**EXERCISE**
Copy all the lines of the data that include the word "stage".

RECORDS FOR THIS TASK section start

theorem exec_resend_toSource (first again : List Flip) (toSource : rSlot p ≠ 0xFF)
    (fed : (feeders s r (schBody s slot) t p).filter (fun e => inRange e.2 (rBlock p)) ≠ []) :
    exec (.resend t p first again) s = .next
      (((feeders s r (schBody s slot) t p).filter (fun e => inRange e.2 (rBlock p))).foldl (resendStep slot t p first again) s) := by
  simp only [exec_resend_eq, execResend, opened, run, toSource, List.isEmpty_eq_false_iff.2 fed, ne_eq, not_true, Bool.false_eq_true,
    if_false]

end

/-! ### A block of the root sent again (R220, R221) -/

section
variable {x : Step} (node : nodeAt s t p = some (slot, r, x))
include node

theorem exec_refetch : exec (.refetch t p) s = .next (resendResult s slot t r x p [] []) := by
  simp only [exec_refetch_eq, execRefetch, opened, node, ne_eq, not_true, if_false]

theorem exec_resend_toRoot (first again : List Flip) (deliverer : rSlot p = 0xFF) (stitch : ofRepeat p = false) :
    exec (.resend t p first again) s = .next (resendResult s slot t r x p first again) := by
  simp only [exec_resend_eq, execResend, opened, node, deliverer, stitch, ne_eq, not_true, Bool.false_eq_true, if_false, if_true]

end

end

/-- The root answers with a block that it has and reads well. -/
theorem resendResult_answered {t : Nat} {p : Pkt} {x : Step} {first again : List Flip} {w : WireBlk} {a : Int} {u : State}
    (root : x.root = true) (held : inRange x (rBlock p) = true) (done : blockDone (getNode r x.node) (rBlock p) = true)
    (reads : nodeOut s slot t r x (rBlock p) first again = (u, some (w, a))) :
    resendResult s slot t r x p first again =
      replySend u slot t (p.srcNode, p.srcStation) (wireBody u slot r x.node 0xFF 3 (rBlock p) a w) := by
  simp only [resendResult, root, held, done, reads, Bool.not_true, Bool.or_self, Bool.false_eq_true, if_false]

/-! ### The first input of a block at a node (R202, R209) -/

/-- The first good PARTIAL of a block is the block under way as it came: nothing is combined yet, so the
outcome of the dual check and an error of the engine do not count. -/
theorem takePartial_first {t dual : Nat} {p : Pkt} {err : Option (Nat × DWord)} {x : Step} (node : nodeAt s t p = some (slot, r, x)) :
    let n := { getNode r x.node with low := max (getNode r x.node).low x.first, granted := max (getNode r x.node).granted x.first }
    let blk := rBlock p
    let w := rBlk p
    let fresh := !n.seen.contains (rSlot p)
    rSlot p < x.fanIn → inRange x blk = true → Tab.get none n.parts blk = none → (blockDone n blk && !n.checked.contains blk) = false →
    blk < n.low + 512 → stitchOf w.data (hTidWire (schBody s slot) r.run) blk = rStitch p →
    n.again.find? (fun e => e.1 = rSlot p && e.2.1 = blk) = none →
    let u := modNode s slot x.node (fun _ =>
      { n with again := n.again.filter (fun e => !(e.1 = rSlot p && e.2.1 = blk)), srcs := addSource n.srcs p,
               seen := if fresh then n.seen ++ [rSlot p] else n.seen,
               parts := Tab.put none n.parts blk (some { slots := [rSlot p], blk := w }) })
    let v := if fresh then replySend u slot t (p.srcNode, p.srcStation) (plainBody u slot r x.node (rSlot p) 4 (n.low + 511) 0) else u
    takePartial s t p dual err = if 1 < x.fanIn then v else emitBlock v slot t x blk (rAnchor p) w := by
  intro n blk w fresh inFan wanted first undone inWindow stitched unasked
  simp only [n, blk, w] at wanted first undone inWindow stitched unasked
  simp only [takePartial, node, first, undone, wanted, stitched, unasked, Nat.not_le.2 inFan, Nat.not_le.2 inWindow, ne_eq, not_true,
    Option.map_none, Option.getD_none, Option.isSome_none, decide_false, Bool.not_true, Bool.or_self, Bool.false_and, Bool.false_eq_true,
    if_false, List.nil_append, List.length_singleton]
  cases err <;> rfl

/-! ### A result that passes (R219) -/

/-- A block that a deliverer has not seen fail passes where its stitch and both digests match. -/
theorem takeDeliver_passes {t m : Nat} {p : Pkt} {x : Step} (run : getRun s slot = some r) :
    let b := schBody s slot
    let blk := rBlock p
    let w := rBlk p
    let tid := hTidWire b r.run
    (getDeliv r m blk).bad = none → stitchOf w.data tid blk = rStitch p → hOp b = 0 → w.poison = false →
    (wordsOf w.data).contains narCode = false →
    let u := bump (putDeliv s slot m blk { getDeliv r m blk with bad := none }) 0x7500 2
    digest 0 (scheduleSeed u slot) (blockTag tid blk) (wordsOf w.data) = w.d0 →
    digest 1 (scheduleSeed u slot) (blockTag tid blk) (wordsOf w.data) = w.d1 →
    takeDeliver slot t p s (m, x) = passResult u slot m t x blk (rAnchor p) w (decide (2 ≤ (getDeliv r m blk).state)) := by
  intro b blk w tid unfailed stitched sums clean numbers u digest0 digest1
  simp only [b, blk, w, tid, u] at unfailed stitched sums clean numbers digest0 digest1
  simp only [takeDeliver, run, unfailed, stitched, sums, clean, numbers, digest0, digest1, ne_eq, not_true, Option.isSome_none,
    decide_false, decide_true, Bool.or_self, Bool.and_self, Bool.false_eq_true, if_false, if_true, blk, w, u]

end

end Sys2Proof.Machine

section
open Sys2Proof Sys2Proof.Machine

/-- Settles O15: by one equation for each packet of a run; an exponent by how many have come
(`exec_exponent`), a first input by the fan-in (`takePartial_first`), a result by its one step
(`takeDeliver_passes`), and a block sent again by what the root reads (`resendResult_answered`).
That slot 0xFF stands for a deliverer and what a RESEND's Anchor field tells are the model's
choices (logs 43, 44). -/
theorem collectiveBlocksAreSentCombinedAndDelivered : Obligations.CollectiveBlocksAreSentCombinedAndDelivered := by
  unfold Obligations.CollectiveBlocksAreSentCombinedAndDelivered
  refine ⟨fun slot m first again r s => exec_contributeSend first again,
    fun slot t r s u run stage due takesPart => ⟨exec_exponentScanDone_stopped run stage due takesPart,
      fun vals => exec_exponentScanDone_scanned run stage due takesPart⟩,
    fun t slot p r x s opened node inFan new => ?_,
    fun t slot p r s opened run => exec_anchor opened run,
    fun t slot dual p err r x s opened node inFan wanted first undone inWindow stitched unasked => ?_,
    fun t slot p r s opened run => exec_grant opened run,
    fun t slot p r s opened run => ⟨exec_result opened run,
      fun m x one found unfailed stitched sums clean numbers digest0 digest1 => ?_⟩,
    fun t slot p r x w a s u opened node root held done => ⟨fun reads => ?_, fun first again deliverer stitch reads => ?_⟩,
    fun t slot p first again r s opened run => exec_resend_toSource opened run first again⟩
  · have heard := exec_exponent opened node inFan new
    refine ⟨fun more => ?_, fun last root => ?_, fun last inner => ?_⟩
    · exact heard.trans (congrArg _ (if_pos more))
    · exact heard.trans (congrArg _ ((if_neg (Nat.not_lt.2 last)).trans (if_pos root)))
    · exact heard.trans (congrArg _ ((if_neg (Nat.not_lt.2 last)).trans (if_neg (ne_true_of_eq_false inner))))
  · have taken : exec (.partialBlock t p dual err) s = .next (takePartial s t p dual err) := by
      simp only [exec_partialBlock_eq, execPartialBlock, opened, ne_eq, not_true, if_false]
    exact taken.trans (congrArg _ (takePartial_first node inFan wanted first undone inWindow stitched unasked))
  · have passes := takeDeliver_passes (t := t) (x := x) found unfailed stitched sums clean numbers digest0 digest1
    exact (exec_result opened run (one ▸ List.cons_ne_nil _ _)).trans (congrArg _ ((congrArg (List.foldl _ s) one).trans passes))
  · exact (exec_refetch opened node).trans (congrArg _ (resendResult_answered root held done reads))
  · exact (exec_resend_toRoot opened node first again deliverer stitch).trans (congrArg _ (resendResult_answered root held done reads))
end

namespace Sys2Proof.Machine

/-! ### Packets from lane groups (R214, R215, R251, R253, R259) -/

section
variable (s : State)

theorem exec_hemPacketReceive_eq (link g : Nat) (data : List Byte) (space : Bool) :
    exec (.hemPacketReceive link g data space) s = execHemPacketReceive link g data space s := rfl

theorem exec_multicastCopyReceive_eq (link : Nat) (p : Pkt) :
    exec (.multicastCopyReceive link p) s = execMulticastCopyReceive link p s := rfl

theorem exec_multicastGroupWrite_eq (r : VdpReq) : exec (.multicastGroupWrite r) s = execMulticastGroupWrite r s := rfl

theorem exec_routeFail_eq (st : Nat) (p : Pkt) : exec (.routeFail st p) s = execRouteFail st p s := rfl

theorem exec_sliceFail_eq (st : Nat) (p : Pkt) : exec (.sliceFail st p) s = execSliceFail st p s := rfl

end

section
variable {link g key : Nat} {data : List Byte} {s : State}

section
variable (inModule : link < 64) (attached : attachedPort s link = some key) (up : (getGroup s link g).state = 2) (space : Bool)
include inModule attached up

theorem exec_hemPacketReceive_unreadable (unreadable : parsePkt data = none) :
    exec (.hemPacketReceive link g data space) s = .next (hemReport (bump s 0x5100 5) 0x3E link g 0) := by
  simp only [exec_hemPacketReceive_eq, execHemPacketReceive, attached, Nat.not_le.2 inModule, up, unreadable, ne_eq, not_true,
    decide_false, Bool.or_self, Bool.false_eq_true, if_false]

section
variable {p : Pkt} (reads : parsePkt data = some p)
include reads

theorem exec_hemPacketReceive_unknown (unknown : classOf p = none) :
    exec (.hemPacketReceive link g data space) s = .next (bump s 0x5100 5) := by
  simp only [exec_hemPacketReceive_eq, execHemPacketReceive, attached, Nat.not_le.2 inModule, up, reads, unknown, ne_eq, not_true,
    decide_false, Bool.or_self, Bool.false_eq_true, if_false, Option.isNone_none, if_true]

/-- A packet with a class is checked for its slice, then handled by what it is. -/
theorem exec_hemPacketReceive_known (known : (classOf p).isSome = true) :
    exec (.hemPacketReceive link g data space) s = .next (
      if sliceAllowed s link g p.slice = false then leaveBuffer (sliceFail s link g (key / 16) (rewrite p link g) space) link g p
      else if p.mcast = true then arriveCopy s link g p
      else if p.kind = 0x52 then leaveBuffer (sweepArrive s link g p) link g p
      else forwardPkt s (key / 16) p link g space) := by
  simp only [exec_hemPacketReceive_eq, execHemPacketReceive, attached, Nat.not_le.2 inModule, up, reads,
    Option.isNone_eq_false_iff.2 known, ne_eq, not_true, decide_false, Bool.or_self, Bool.false_eq_true, if_false,
    Bool.not_eq_true', apply_ite Host.Outcome.next]

end
end

/-- The reason why a packet that has arrived fails at this module, 0 where its route and destination are good
(R251 rules 4 to 6). -/
def arrivalFailure (s : State) (q : Pkt) : Nat :=
  if ownNode s = 0xFFFF && q.kind ≠ 0x53 then 6
  else if 4 < q.hops || q.hops < q.next then 7
  else if q.next = q.hops && !isOwn s q.destNode && !(q.kind = 0x53 && ownNode s = 0xFFFF) then 4 else 0

theorem forwardPkt_good {st : Nat} {p : Pkt} {space : Bool} (good : arrivalFailure s (rewrite p link g) = 0) :
    forwardPkt s st p link g space = enqueue s st (rewrite p link g) :=
  if_neg (not_not_intro good)

theorem forwardPkt_fails {st : Nat} {p : Pkt} {space : Bool} (bad : arrivalFailure s (rewrite p link g) ≠ 0) :
    forwardPkt s st p link g space =
      freeArrival (failPkt s st (rewrite p link g) (arrivalFailure s (rewrite p link g)) space) (rewrite p link g) :=
  if_pos bad

/-! ### Copies of a multicast packet (R214 to R216) -/

section
variable {p : Pkt}

theorem exec_multicastCopyReceive (inModule : link < 64) (attached : (attachedPort s link).isSome = true) (copy : p.mcast = true) :
    exec (.multicastCopyReceive link p) s = .next (arriveCopy s link 0 p) := by
  simp only [exec_multicastCopyReceive_eq, execMulticastCopyReceive, Nat.not_le.2 inModule, Option.isNone_eq_false_iff.2 attached, copy,
    decide_false, Bool.not_true, Bool.or_self, Bool.false_eq_true, if_false]

/-- A copy that the replicator is done with leaves its receive buffer. -/
theorem arriveCopy_done {v : State} (done : receiveCopy s link p = (v, true)) : arriveCopy s link g p = leaveBuffer v link g p := by
  simp only [arriveCopy, acceptCopy, done, if_true]
  rfl

theorem arriveCopy_waits {v : State} (waits : receiveCopy s link p = (v, false)) :
    arriveCopy s link g p =
      { s with bas := { s.bas with copies := Tab.mod [] s.bas.copies (linkStation s link) (fun l => l ++ [(link * 16 + g, p)]) } } := by
  simp only [arriveCopy, acceptCopy, waits, Bool.false_eq_true, if_false]

/-- A module with a node number takes a copy of a valid group of its slice (R215, R244). -/
def groupTakes (u : State) (rec' : List Byte) (p : Pkt) : Prop :=
  ownNode u ≠ 0xFFFF ∧ groupValid rec' = true ∧ field rec' 12 1 = p.slice

theorem groupTakes_iff (u : State) (rec' : List Byte) (p : Pkt) :
    (decide (ownNode u = 0xFFFF) || !groupValid rec' || decide (field rec' 12 1 ≠ p.slice)) = false ↔ groupTakes u rec' p := by
  simp only [groupTakes, Bool.or_eq_false_iff, decide_eq_false_iff_not, Bool.not_eq_false', ne_eq, Decidable.not_not, and_assoc]

theorem receiveCopy_fails (bad : ¬ groupTakes (settleReplicator s (linkStation s link)) (groupRecord s p.route) p) :
    receiveCopy s link p = (bumpN (settleReplicator s (linkStation s link)) 0x5400 4 1, true) :=
  if_pos (eq_true_of_ne_false (mt (groupTakes_iff _ _ _).1 bad))

section
variable (good : groupTakes (settleReplicator s (linkStation s link)) (groupRecord s p.route) p)
include good

theorem receiveCopy_taken (room : replicatorRoom (settleReplicator s (linkStation s link)) (linkStation s link) p = true) :
    let rec' := groupRecord s p.route
    let left := p.route / 4096 % 8 - 1
    receiveCopy s link p = (copyOut (settleReplicator s (linkStation s link)) (linkStation s link) rec'
      (if left = 0 then [] else (groupLinks rec').filter (· ≠ link)) none { p with route := p.route % 4096 + left * 4096 }, true) := by
  simp only [receiveCopy, (groupTakes_iff _ _ _).2 good, room, Bool.not_true, Bool.false_eq_true, if_false]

RECORDS FOR THIS TASK section end

**FINAL ANSWER**
    fun slot t r s u run stage due takesPart => ⟨exec_exponentScanDone_stopped run stage due takesPart,
      fun vals => exec_exponentScanDone_scanned run stage due takesPart⟩,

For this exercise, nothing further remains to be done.